-- Opening Marker --
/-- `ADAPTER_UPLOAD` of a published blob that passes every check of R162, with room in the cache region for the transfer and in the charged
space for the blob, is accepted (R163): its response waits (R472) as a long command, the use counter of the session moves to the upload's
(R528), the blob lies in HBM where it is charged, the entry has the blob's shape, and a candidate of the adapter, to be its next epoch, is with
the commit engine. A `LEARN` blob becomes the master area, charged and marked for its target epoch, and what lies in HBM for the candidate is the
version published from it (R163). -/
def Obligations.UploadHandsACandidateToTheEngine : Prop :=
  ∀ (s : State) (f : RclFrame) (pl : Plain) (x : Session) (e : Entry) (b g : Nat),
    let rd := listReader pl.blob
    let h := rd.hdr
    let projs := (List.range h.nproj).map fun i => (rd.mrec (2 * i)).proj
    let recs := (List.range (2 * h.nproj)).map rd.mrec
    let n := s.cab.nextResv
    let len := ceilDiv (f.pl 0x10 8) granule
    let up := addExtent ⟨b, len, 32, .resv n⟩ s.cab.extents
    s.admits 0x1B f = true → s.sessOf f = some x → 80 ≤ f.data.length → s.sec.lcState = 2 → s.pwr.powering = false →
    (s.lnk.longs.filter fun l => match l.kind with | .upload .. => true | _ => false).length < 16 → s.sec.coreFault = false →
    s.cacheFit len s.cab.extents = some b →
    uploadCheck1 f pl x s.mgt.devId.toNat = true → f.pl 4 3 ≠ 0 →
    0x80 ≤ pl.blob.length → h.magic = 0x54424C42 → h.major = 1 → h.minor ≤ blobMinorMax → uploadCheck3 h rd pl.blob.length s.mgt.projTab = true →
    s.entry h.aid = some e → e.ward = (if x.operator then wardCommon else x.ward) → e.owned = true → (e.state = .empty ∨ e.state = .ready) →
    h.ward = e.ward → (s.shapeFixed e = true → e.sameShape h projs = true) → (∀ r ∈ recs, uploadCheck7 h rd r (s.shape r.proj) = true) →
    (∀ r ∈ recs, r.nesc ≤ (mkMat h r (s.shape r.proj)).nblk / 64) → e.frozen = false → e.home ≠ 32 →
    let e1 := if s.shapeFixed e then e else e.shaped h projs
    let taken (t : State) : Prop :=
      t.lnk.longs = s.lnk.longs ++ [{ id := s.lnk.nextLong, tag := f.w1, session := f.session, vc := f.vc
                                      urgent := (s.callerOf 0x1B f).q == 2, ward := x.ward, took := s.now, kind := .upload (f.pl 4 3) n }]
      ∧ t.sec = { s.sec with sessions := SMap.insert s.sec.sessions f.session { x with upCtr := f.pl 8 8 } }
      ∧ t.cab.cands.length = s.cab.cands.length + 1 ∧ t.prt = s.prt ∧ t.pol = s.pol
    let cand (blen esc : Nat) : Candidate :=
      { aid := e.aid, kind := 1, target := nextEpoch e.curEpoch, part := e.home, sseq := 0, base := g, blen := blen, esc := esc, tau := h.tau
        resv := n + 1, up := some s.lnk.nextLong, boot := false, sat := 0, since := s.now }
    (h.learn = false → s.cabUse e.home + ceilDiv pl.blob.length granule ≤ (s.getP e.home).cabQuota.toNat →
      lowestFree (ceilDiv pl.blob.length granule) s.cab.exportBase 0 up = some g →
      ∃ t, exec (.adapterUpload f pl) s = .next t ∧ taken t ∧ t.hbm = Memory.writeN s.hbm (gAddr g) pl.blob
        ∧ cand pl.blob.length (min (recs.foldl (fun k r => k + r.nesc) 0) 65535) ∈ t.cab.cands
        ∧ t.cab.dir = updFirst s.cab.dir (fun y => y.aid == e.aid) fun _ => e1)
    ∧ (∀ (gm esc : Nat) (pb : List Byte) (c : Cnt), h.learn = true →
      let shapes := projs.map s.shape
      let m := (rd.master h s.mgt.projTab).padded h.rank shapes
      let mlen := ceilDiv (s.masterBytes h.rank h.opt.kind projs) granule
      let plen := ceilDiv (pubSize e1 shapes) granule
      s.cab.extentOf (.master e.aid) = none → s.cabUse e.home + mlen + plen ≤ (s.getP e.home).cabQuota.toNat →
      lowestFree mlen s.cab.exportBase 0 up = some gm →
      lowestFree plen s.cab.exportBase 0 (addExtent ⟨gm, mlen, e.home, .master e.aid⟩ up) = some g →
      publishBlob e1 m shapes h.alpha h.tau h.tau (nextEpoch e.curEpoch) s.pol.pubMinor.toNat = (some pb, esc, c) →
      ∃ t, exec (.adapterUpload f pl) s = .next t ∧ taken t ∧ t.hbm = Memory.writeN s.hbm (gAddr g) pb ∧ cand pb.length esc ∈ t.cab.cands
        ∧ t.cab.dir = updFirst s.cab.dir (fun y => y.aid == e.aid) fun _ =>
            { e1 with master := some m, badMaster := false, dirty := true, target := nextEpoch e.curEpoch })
-- Closing Marker --
__Activity__. How many lines in the records above contain the word "cands"? Answer with the number alone.

__Solved exercise__. 3